The movie database includes thousands of movies with documents such as:

{
	"_id" : 10522,
	"title" : "Alien",
	"yr" : 1979,
	"director" : "Ridley Scott",
	"budget" : 11000000,
	"gross" : 104931801,
	"cast" : [
		"Tom Skerritt",
		"Sigourney Weaver",
		"Veronica Cartwright",
		"Harry Dean Stanton",
		"John Hurt",
		"Ian Holm",
		"Yaphet Kotto"
	]
}

Casablanca

Show the details of the movie Casablanca

db.movies.aggregate([
    {$match:{
        title:'Alien'
    }},
]).pretty()
db.movies.aggregate([
    {$match:{ 
        title:'Casablanca'
    }}
]).pretty()

Tom Hanks

You can use the match operator on listed items like cast.
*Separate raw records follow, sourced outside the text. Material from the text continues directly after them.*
@[simp] theorem Dev.setLatch_regs (d : Dev) (m : Master) (l : BusLatch) : (d.setLatch m l).regs = d.regs := by cases m <;> rfl
@[simp] theorem Dev.setLatch_regsOpen (d : Dev) (m : Master) (l : BusLatch) : (d.setLatch m l).regsOpen = d.regsOpen := by cases m <;> rfl
@[simp] theorem Dev.setLatch_snapD (d : Dev) (m : Master) (l : BusLatch) : (d.setLatch m l).snapD = d.snapD := by cases m <;> rfl
@[simp] theorem Dev.setLatch_mem (d : Dev) (m : Master) (l : BusLatch) : (d.setLatch m l).mem = d.mem := by cases m <;> rfl
@[simp] theorem Dev.setLatch_ue (d : Dev) (m : Master) (l : BusLatch) : (d.setLatch m l).ue = d.ue := by cases m <;> rfl
@[simp] theorem Dev.setLatch_out (d : Dev) (m : Master) (l : BusLatch) : (d.setLatch m l).out = d.out := by cases m <;> rfl
@[simp] theorem Dev.setLatch_raised (d : Dev) (m : Master) (l : BusLatch) : (d.setLatch m l).raised = d.raised := by cases m <;> rfl
@[simp] theorem Dev.setLatch_tallies (d : Dev) (m : Master) (l : BusLatch) : (d.setLatch m l).tallies = d.tallies := by cases m <;> rfl
@[simp] theorem Dev.setLatch_onceKeys (d : Dev) (m : Master) (l : BusLatch) : (d.setLatch m l).onceKeys = d.onceKeys := by cases m <;> rfl
@[simp] theorem Dev.setLatch_freeCtr (d : Dev) (m : Master) (l : BusLatch) : (d.setLatch m l).freeCtr = d.freeCtr := by cases m <;> rfl
@[simp] theorem Dev.setLatch_sys (d : Dev) (m : Master) (l : BusLatch) : (d.setLatch m l).sys = d.sys := by cases m <;> rfl
@[simp] theorem Dev.setLatch_pat (d : Dev) (m : Master) (l : BusLatch) : (d.setLatch m l).pat = d.pat := by cases m <;> rfl
@[simp] theorem Dev.setLatch_tmb (d : Dev) (m : Master) (l : BusLatch) : (d.setLatch m l).tmb = d.tmb := by cases m <;> rfl
@[simp] theorem Dev.setLatch_web (d : Dev) (m : Master) (l : BusLatch) : (d.setLatch m l).web = d.web := by cases m <;> rfl
@[simp] theorem Dev.setLatch_cdc (d : Dev) (m : Master) (l : BusLatch) : (d.setLatch m l).cdc = d.cdc := by cases m <;> rfl
@[simp] theorem Dev.setLatch_las (d : Dev) (m : Master) (l : BusLatch) : (d.setLatch m l).las = d.las := by cases m <;> rfl
@[simp] theorem Dev.setLatch_pace (d : Dev) (m : Master) (l : BusLatch) : (d.setLatch m l).pace = d.pace := by cases m <;> rfl
@[simp] theorem Dev.setLatch_hst (d : Dev) (m : Master) (l : BusLatch) : (d.setLatch m l).hst = d.hst := by cases m <;> rfl
@[simp] theorem Dev.setLatch_vlt (d : Dev) (m : Master) (l : BusLatch) : (d.setLatch m l).vlt = d.vlt := by cases m <;> rfl
@[simp] theorem Dev.setLatch_hl (d : Dev) (m : Master) (l : BusLatch) : (d.setLatch m l).hl = d.hl := by cases m <;> rfl
@[simp] theorem Dev.setLatch_unauth (d : Dev) (m : Master) (l : BusLatch) : (d.setLatch m l).unauth = d.unauth := by cases m <;> rfl
@[simp] theorem Dev.setLatch_ins (d : Dev) (m : Master) (l : BusLatch) : (d.setLatch m l).ins = d.ins := by cases m <;> rfl
@[simp] theorem Dev.setLatch_nzh (d : Dev) (m : Master) (l : BusLatch) : (d.setLatch m l).nzh = d.nzh := by cases m <;> rfl
@[simp] theorem Dev.setLatch_drm (d : Dev) (m : Master) (l : BusLatch) : (d.setLatch m l).drm = d.drm := by cases m <;> rfl
@[simp] theorem Dev.setLatch_mot (d : Dev) (m : Master) (l : BusLatch) : (d.setLatch m l).mot = d.mot := by cases m <;> rfl
@[simp] theorem Dev.setLatch_srv (d : Dev) (m : Master) (l : BusLatch) : (d.setLatch m l).srv = d.srv := by cases m <;> rfl
@[simp] theorem Dev.setLatch_trm (d : Dev) (m : Master) (l : BusLatch) : (d.setLatch m l).trm = d.trm := by cases m <;> rfl
@[simp] theorem Dev.setLatch_tap (d : Dev) (m : Master) (l : BusLatch) : (d.setLatch m l).tap = d.tap := by cases m <;> rfl
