-- ==== Sys2Proof/Tests/Slice0.lean ====
section
/-!
SUPPORT. Tests: the checks of WellFormed refuse ill-formed commands, the worked examples of the spec, and for every obligation with
hypotheses a state and operands that meet them, clause by clause.
-/

section

set_option linter.unusedVariables false
-- each theorem is one thread's work: a thread for each does not fit in the check's memory limit
set_option Elab.async false

open Sys2Proof Sys2Proof.Machine

namespace Sys2Proof.Tests

/-- A running device: a Pattern is applied that enables everything, both ports are Secure, cast-on is done, every function is ON, and
beat 2 is in progress. -/
def wit : Dev :=
  { State.reset.dev with
    regs := [(0x10, 2)]
    sys := { done := true, errOut := false
             funcs := (([.dec, .enc, .f0, .nzh] : List Func) ++ ((List.finRange 4).map Func.q ++ (List.finRange 2).map Func.eth) ++
               ((List.finRange 8).map Func.cam ++ (List.finRange 4).map Func.mot ++ (List.finRange 2).map Func.srv)).map
               fun f : Func => (f, ({ st := .on } : FuncSt)) }
    pat := { applied := true
             loaded := { fabric := [(0, 0x0E81), (0, 0x0F81), (0, 0x0881), (0, 0x1181)]
                         worlds := { port := 3, master := 0xFFFFF }
                         dram := { ranks := 2, ppr := true }
                         links := List.replicate 32 { enable := true, genMax := 3 }
                         gauge := { heads := (List.range 32).map fun l => { link := l } }
                         inspect := { camMask := 0xFF, nzh := true, cams := List.replicate 8 {} }
                         servo := [{ enable := true }, { enable := true, feedback := 2, commutation := 1 }] } }
    tmb := { running := true, acc := 10000 * 2 ^ 32, openT := 8000, beats := 100, ptp := true }
    pace := { inhibit := false, order := false } }

/-! ### Each check of WellFormed refuses an ill-formed command -/

theorem test_ill_formed_values :
    (∀ f ∈ ([.registerWrite, .stagingWrite, .peSharedWrite, .cmpEntryWrite, .substHostWrite] : List (Master → Nat → Nat → Nat → Instr)),
      (f .p0 0 4 (2 ^ 32)).wf = false ∧ (f .p0 0 4 (2 ^ 32 - 1)).wf = true) ∧
    (∀ f ∈ ([.tbIncrWrite, .tbStepWrite, .pagePush] : List (Master → Nat → Nat → Instr)),
      (f .p0 8 (2 ^ 64)).wf = false ∧ (f .p0 8 (2 ^ 64 - 1)).wf = true) := by decide +kernel

theorem test_ill_formed_times :
    ∀ f ∈ ([.quadTransition 0 true true, .f0Step true true, .indexEdge 0, .pageCue, .fireInhibitnChange true] : List (Nat → Instr)),
      (f (2 ^ 64)).wf = false ∧ (f (2 ^ 64 - 1)).wf = true := by decide +kernel

theorem test_ill_formed_links :
    (Instr.headBurstDetect 0 0).wf = false ∧ (Instr.headBurstDetect 0 4).wf = false ∧ (Instr.headBurstDetect 0 3).wf = true ∧
    (Instr.statusRx 0 { sensors := 9, temps := List.replicate 8 0 } 0).wf = false ∧
    (Instr.statusRx 0 { sensors := 0, temps := List.replicate 8 0 } 0).wf = false ∧
    (Instr.statusRx 0 { sensors := 1, temps := [0] } 0).wf = false ∧
    (Instr.statusRx 0 { sensors := 1, temps := List.replicate 8 0 } 0).wf = true ∧
    (Instr.tsRx 0 { phase := 5 }).wf = false ∧ (Instr.tsRx 0 { phase := 4 }).wf = true := by decide +kernel

theorem test_ill_formed_lengths :
    (Instr.bar2Read 0 0 0).wf = false ∧ (Instr.bar2Read 0 0 1).wf = true ∧
    (Instr.bar2Write 0 0 []).wf = false ∧ (Instr.bar2Write 0 0 [0]).wf = true ∧
    (Instr.bar2Read 0 (2 ^ 32 - 1) 2).wf = false ∧ (Instr.bar2Read 0 (2 ^ 32 - 1) 1).wf = true ∧
    (Instr.bar2Write 0 (2 ^ 32 - 1) [0, 0]).wf = false ∧ (Instr.bar2Write 0 (2 ^ 32 - 1) [0]).wf = true := by decide +kernel

/-! ### The spec's worked examples and tables -/

/-- The worked example of 02_address_map: register offset 0x0040 of WTR, and bar byte 0x1234_5680 behind a BASE of 0x04_0000_0000. -/
theorem test_address : regSpace + 0x0C * 0x1000000 + 0x0040 = 0x200C000040 ∧
    (wit.wr F.HST_APBASE_BASE 0 (0x400000000 / 2 ^ 21)).bar2Addr 0 0x12345680 = 0x412345680 := by decide +kernel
As there is an index on cast these queries operate quickly and do not have to scan the entire collection.

Show the title and year of the 10 most recent Tom Hanks movies - show the most recent first.
db.movies.aggregate([
    {$match:{
        cast:'Harrison Ford'
    }},
    {$project:{_id:0,title:1}}
]).pretty()
db.movies.aggregate([
    {$match:{
        cast:'Tom Hanks'
    }},
    {$project:{title:1,yr:1,_id:0}},
    {$sort:{yr:-1}},
    {$limit:10}
])

Dark Years

A "Dark Year" is one in which Jack Black made more than two movies.

List the years in which Jack Black made three or more movies.

One way to do this is to set up an aggregate pipeline with the following stages:

  • Use $match to select the Jack Black movies
  • Use $group together with $sum:1 to get the years together with a count, you will have to name the count field
  • Use $match to get those where the count is $gte:3
  • Use $project to extract the year only
  • Use sort to get the output in ascending order
db.movies.aggregate([
    {$match:{
        cast:'Harrison Ford'
    }},
    {$project:{_id:0,title:1}}
]).pretty()
db.movies.aggregate([
    {$match:{
        cast:'Jack Black'
    }},
    {$group:{_id:'$yr',num:{$sum:1}}},
    {$match:{num:{$gte:3}}},
    {$project:{_id:1}},
    {$sort:{_id:1}}
]).pretty()